Поскольку окрашивание фосфо-PAK1 слабее, чем окрашивание F-актином, ищите фосфо-PAK1 окрашенные туннельные нанотрубки при Z, равные четырем, и при Z, равные шести. Кроме того, понаблюдайте за изображениями ДВС-синдрома, чтобы убедиться, что окрашенные F-актином и фосфо-ПАК1 туннельные структуры нанотрубок являются мембранными проводниками между клетками. Кроме того, объедините каналы F-актина и фосфо-ПАК1, чтобы убедиться, что идентифицированные туннельные нанотрубки являются структурами совместного окрашивания F-актина и фосфо-ПАК1.

Чтобы количественно оценить туннельные нанотрубки, подсчитайте общее количество клеток и идентифицированные туннельные нанотрубки вручную и представьте числа в процентах. Чтобы отличить F-актин и бета-III тубулин с положительным туннелированием нанотрубок, таких как парящие каналы, от изображений Z-стека, объедините каналы F-актина и бета-III тубулина, а затем проанализируйте Z-стеки объединенных изображений. Ищите исключительно окрашенные F-актином туннельные нанотрубки, которые слабо видны при Z, равном трем, и заметные при Z, равные шести, и Z, равные девяти.

Аналогично идентифицируют F-актин и бета-III тубулин. двойные положительные туннельные нанотрубки, такие как парящие каналы при Z, равные шести и Z равные девяти. Идентифицировать другие F-актин и бета-III тубулин окрашенные ненависающие выступы из нижних частей Z-стеков.

Измерьте диаметр туннельных нанотрубок с помощью инструмента Line на Фиджи. Проверьте масштаб измерения, щелкнув Анализ, а затем установите масштаб, чтобы расстояние в пикселях автоматически устанавливалось из изображений czi. Измерьте диаметры туннельных нанотрубок в плоскости XY.

Используя плагин Volume Viewer на Фиджи, который позволяет 3D-перенарезку и 3D-визуализацию с пороговой поддержкой, разделите изображения Z-стека на отдельные каналы. Затем обрежьте одноканальные изображения Z-стека, чтобы использовать 3D-режим реконструкции, чтобы выделить одну или две туннельные нанотрубки или нейриты за раз. Закрепите одну туннельную нанотрубку или нейрит в плоскости XY и отметьте поперечные сечения доступа XZ и YZ.

Наблюдайте за нейритами в нижней части плоскости XZ, в плоскостях XZ и YZ, и туннельными нанотрубками в верхних Z-стеках.
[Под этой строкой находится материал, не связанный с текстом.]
/-- Block BI of the MCU at (MX, MY) holds the plane samples of spec/42_block_splitter.md R176. -/
def Obligations.BlockHoldsPlaneSamples : Prop :=
  ∀ (s s1 t : State) (b : Fin 6), exec .csc s = .next s1 → exec .blkld { s1 with bi := b } = .next t →
    ∀ y x : Fin 8,
      t.sblk[8 * y.val + x.val] =
        if b = 4 then cbSamp s (8 * s.mx.toNat + x.val) (8 * s.my.toNat + y.val)
        else if b = 5 then crSamp s (8 * s.mx.toNat + x.val) (8 * s.my.toNat + y.val)
        else ySamp s (16 * s.mx.toNat + 8 * (b.val % 2) + x.val) (16 * s.my.toNat + 8 * (b.val / 2 % 2) + y.val)

/-! ### The forward DCT -/

/-- FDCT stores the exact integers of R186 in FBLK, none of them wraps in s12, and nothing else but SEQ.UOP changes
(spec/43_fdct.md R186). -/
def Obligations.FdctComputesTheTransform : Prop :=
  ∀ s : State, ∃ t, exec .fdct s = .next t ∧ t = { s with fblk := t.fblk, uop := 0x23 } ∧
    ∀ v u : Fin 8,
      (t.fblk[8 * v.val + u.val]).toInt =
        (sum8 (fun y =>
            (sum8 (fun x => ((s.sblk[8 * y.val + x.val].toNat : Int) - 128) * dctTable[u][x]) + 512) / 1024 *
              dctTable[v][y]) + 131072) / 262144

/-- The ranges of FBLK: the DC coefficient in -1024 .. 1016, every other within 1020 (spec/43_fdct.md R187). -/
def Obligations.FdctRanges : Prop :=
  ∀ b : Vector Byte 64, BlockOk (forwardDct b)

/-- A flat block has no AC coefficient, and its DC coefficient is R189's, within 1 of 8*(g - 128) (spec/43_fdct.md R189). -/
def Obligations.FlatBlockHasOnlyDc : Prop :=
  ∀ (s : State) (g : Byte), (∀ n : Fin 64, s.sblk[n] = g) → ∃ t, exec .fdct s = .next t ∧
    (∀ n : Fin 64, n ≠ 0 → t.fblk[n] = 0) ∧
    (t.fblk[0]).toInt = (8 * ((((g.toNat : Int) - 128) * 46344 + 512) / 1024) * 5793 + 131072) / 262144 ∧
    8 * ((g.toNat : Int) - 128) - 1 ≤ (t.fblk[0]).toInt ∧ (t.fblk[0]).toInt ≤ 8 * ((g.toNat : Int) - 128) + 1

/-! ### The quantizer and the zig-zag reorderer -/

/-- QTGEN derives both tables from QUALITY, every entry in 1 .. 255, and changes nothing else but SEQ.UOP
(spec/44_quantizer.md R200 to R202). -/
def Obligations.QtgenDerivesTheTables : Prop :=
  ∀ s : State, ∃ t, exec .qtgen s = .next t ∧ t = { s with qt := t.qt, uop := 0x10 } ∧
    ∀ (k : Fin 64),
      let qe := min (max s.quality.toNat 1) 100
      let scale := if qe < 50 then 5000 / qe else 200 - 2 * qe
      (t.qt[0][k]).toNat = min (max ((baseLuma[zzTable[k]] * scale + 50) / 100) 1) 255 ∧
      (t.qt[1][k]).toNat = min (max ((baseChroma[zzTable[k]] * scale + 50) / 100) 1) 255

/-- A higher QUALITY never gives a larger table entry (spec/95_test_vectors.md P8-4: what does hold). -/
def Obligations.TablesFallWithQuality : Prop :=
  ∀ (q q' : BitVec 8) (t : Fin 2) (k : Fin 64), q.toNat ≤ q'.toNat →
    ((quantTables q')[t][k]).toNat ≤ ((quantTables q)[t][k]).toNat

/-- QUANT divides each coefficient by the divisor at its zig-zag position and changes nothing else but SEQ.UOP
(spec/44_quantizer.md R205). R205 says that a divisor is never 0: that QUANT completes for such a QT too, with that one
quotient open, is THE MODEL'S CHOICE (log entry 13). -/
def Obligations.QuantDividesTheBlock : Prop :=
  ∀ s : State, ∃ t, exec .quant s = .next t ∧ t = { s with qblk := t.qblk, uop := 0x24 } ∧
    ∀ n : Fin 64,
      let d := (s.qt[(if s.bi.val < 4 then 0 else 1 : Fin 2)][zzInvTable[n]]).toNat
      let f := (s.fblk[n]).toInt
      d ≠ 0 →
        (0 ≤ f → (t.qblk[n]).toInt = ((f.natAbs + d / 2) / d : Nat)) ∧
        (f < 0 → (t.qblk[n]).toInt = -(((f.natAbs + d / 2) / d : Nat) : Int))

/-- The quotient is the nearest integer with ties away from zero, keeps the sign, and is no larger than the coefficient
(spec/44_quantizer.md R205, R206). -/
def Obligations.QuotientIsNearestTiesAway : Prop :=
  ∀ (f : Coef) (d : Byte), d ≠ 0 →
    let q := (quantize f d).toInt
    2 * (f.toInt - q * d.toNat).natAbs ≤ d.toNat ∧
    (2 * (f.toInt - q * d.toNat).natAbs = d.toNat → f.toInt.natAbs < q.natAbs * d.toNat) ∧
    0 ≤ q * f.toInt ∧ q.natAbs ≤ f.toInt.natAbs

/-- ZZ permutes the block by the zig-zag table and changes nothing else but SEQ.UOP (spec/45_zigzag.md R216). -/
def Obligations.ZzReordersTheBlock : Prop :=
  ∀ s : State, ∃ t, exec .zz s = .next t ∧ t = { s with zblk := t.zblk, uop := 0x25 } ∧
    (∀ k : Fin 64, t.zblk[k] = s.qblk[zzTable[k]]) ∧ t.zblk[0] = s.qblk[0] ∧
    t.zblk.toList.Perm s.qblk.toList

/-- The zig-zag table starts at 0, ends at 63 and visits the anti-diagonals in the order of R215, up on the even ones and
down on the odd ones; R217's table is its inverse (spec/45_zigzag.md R215, R217). -/
def Obligations.ZigzagTablesAreInverse : Prop :=
  zzTable[0] = 0 ∧ zzTable[63] = 63 ∧ (∀ k : Fin 64, zzInvTable[zzTable[k]] = k) ∧ (∀ n : Fin 64, zzTable[zzInvTable[n]] = n) ∧
  ∀ k l : Fin 64, k.val + 1 = l.val →
    let v := (zzTable[k]).val / 8
    let u := (zzTable[k]).val % 8
    let v' := (zzTable[l]).val / 8
    let u' := (zzTable[l]).val % 8
    if (u + v) % 2 = 0 then
      (v ≠ 0 ∧ u ≠ 7 ∧ v' + 1 = v ∧ u' = u + 1) ∨ (u = 7 ∧ v' = v + 1 ∧ u' = 7) ∨ (v = 0 ∧ u ≠ 7 ∧ v' = 0 ∧ u' = u + 1)
    else
      (u ≠ 0 ∧ v ≠ 7 ∧ v' = v + 1 ∧ u' + 1 = u) ∨ (v = 7 ∧ v' = 7 ∧ u' = u + 1) ∨ (u = 0 ∧ v ≠ 7 ∧ v' = v + 1 ∧ u' = 0)

/-! ### The entropy coder -/

/-- The category is the number of bits of the magnitude (spec/46_entropy.md R220). -/
def Obligations.CategoryBoundsTheMagnitude : Prop :=
  ∀ (v : Int) (n : Nat), cat v = n ↔ (v = 0 ∧ n = 0) ∨ (1 ≤ n ∧ 2 ^ (n - 1) ≤ v.natAbs ∧ v.natAbs < 2 ^ n)

/-- The amplitude bits of a value that is not 0: the value, or its sum with 2^s - 1, which is the low bits of v - 1; the top
bit is the sign; a decoder recovers the value (spec/30_encoding.md R105). -/
def Obligations.AmplitudeBitsDecode : Prop :=
  ∀ v : Int, v ≠ 0 →
    (0 < v → (amp v (cat v) : Int) = v) ∧
    (v < 0 → (amp v (cat v) : Int) = v + 2 ^ cat v - 1 ∧ (amp v (cat v) : Int) = (v - 1) % 2 ^ cat v) ∧
    amp v (cat v) < 2 ^ cat v ∧ ampDecode (cat v) (amp v (cat v)) = v ∧
    (0 < v → (amp v (cat v)).testBit (cat v - 1) = true) ∧ (v < 0 → (amp v (cat v)).testBit (cat v - 1) = false)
Выберите отдельные туннельные нанотрубки или нейриты, чтобы реконструировать 3D-вид объема в плоскости XZ. В 3D-реконструкции наблюдайте нейриты в нижней части Z-плоскости и туннельные нанотрубки, появляющиеся в виде парящих структур, соединяющих две клетки, не касаясь нижней Z-плоскости.
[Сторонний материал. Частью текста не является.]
-- ==== Sys2Proof/Tests/Slice0.lean ====
section
/-! SUPPORT. Tests/Slice0.lean: the model's own tests. Expected values are those of spec/95_test_vectors.md and of the
rules named at each test, never the model's own answers; each theorem named `witness_…` shows a state and operands that
meet all the hypotheses of the obligation of that name. -/

namespace Sys2Proof.Machine.Tests

/-! ### Helpers -/

/-- Program P1's image: one pixel (0x12, 0x34, 0x56), quality 70. -/
def image1 : State :=
  { State.reset with width := 1, height := 1, pixLen := 4, pixmem := [(0, 0x12), (1, 0x34), (2, 0x56), (3, 0xFF)] }

/-- P1's image with the given micro-operation next. -/
def busyAt (i : Instr) : State := { image1 with phase := .busy, uop := stageCode i }

/-- A property of the next state; false where there is none. -/
def after (o : Outcome) (p : State → Bool) : Bool :=
  match o with
  | .next t => p t
  | .fault _ => false
  | .refused _ => false

/-- The state that an attempt ends in, where it completes. -/
def completed (r : Attempt) (p : State → Bool) : Bool :=
  match r with
  | .done t => p t
  | .raised _ _ _ => false

/-- The bytes of OUTMEM in the order of their addresses. -/
def bytesOf (s : State) : List Byte := s.outmem.map Prod.snd

/-- A block of coefficients that is 0 but at the listed positions. -/
def sparse (cs : List (Nat × Coef)) : Vector Coef 64 :=
  Vector.ofFn fun n => (cs.lookup n.val).getD 0

/-- The entropy coder about to code a block. -/
def coderAt (bi : Fin 6) (prev : Coef) (z : Vector Coef 64) : State :=
  { busyAt .hdc with bi := bi, zblk := z, pred := Vector.replicate 3 prev }

/-- HDC and then HAC. -/
def codeBlock (s : State) (p : State → Bool) : Bool := after (execHdc s) fun t => after (execHac t) p

/-! ### Well-formedness: each check refuses an ill-formed term -/

theorem test_unaligned_offset_is_ill_formed : offsetAligned 0x022 = false := by decide
theorem test_aligned_offset_is_well_formed : offsetAligned 0x020 = true := by decide
theorem test_write_off_alignment_is_ill_formed : (Event.regWrite 0x009 0).wellFormed Params.default = false := by decide
theorem test_read_off_alignment_is_ill_formed : (Event.regRead 0xFFE).wellFormed Params.default = false := by decide
theorem test_pixel_write_outside_is_ill_formed : (Event.pixWrite 65536 0).wellFormed Params.default = false := by decide
theorem test_pixel_read_outside_is_ill_formed : (Event.pixRead 65536).wellFormed Params.default = false := by decide
theorem test_output_read_outside_is_ill_formed : (Event.outRead 65536).wellFormed Params.default = false := by decide
theorem test_last_pixel_byte_is_well_formed : (Event.pixRead 65535).wellFormed Params.default = true := by decide
theorem test_illegal_command_is_ill_formed : (Code.command 0x00000002).wellFormed = false := by decide
theorem test_unused_code_below_header_is_ill_formed : (Code.uop 0x0F).wellFormed = false := by decide
theorem test_unused_code_above_header_is_ill_formed : (Code.uop 0x1B).wellFormed = false := by decide
theorem test_unused_code_above_pipeline_is_ill_formed : (Code.uop 0x28).wellFormed = false := by decide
Конфокальные изображения Z-стека иммуноокрашенных клеток с F-актином и фосфо-PAK1 были проанализированы для идентификации туннельных нанотрубок. Кроме того, изображения DIC были проанализированы, чтобы убедиться, что F-актин и фосфо-PAK1 окрашенные туннельные структуры нанотрубок были мембранными проводниками между клетками. Клетки были дважды иммуноокрашены F-актином и бета-III тубулином, а туннельные нанотрубовидные F-актин и туннельные нанотрубкообразные F-актин и бета-III тубулин двойные положительные мембранные каналы отличались только от F-актин-положительных туннельных нанотрубок.

Туннельные нанотрубки, совместно экспрессируемые с фосфо-ПАК1 и F-актином, отличались от протрузий клеток других нейритов путем построения 3D-изображений объемного вида на основе их характеристики зависания между двумя клетками без прикосновения к субстрату. Использование правильного фиксатора важно, так как несовершенная фиксация образца может привести к быстрой протеолитической деградации белков-мишеней и снижению специфической иммунореактивности.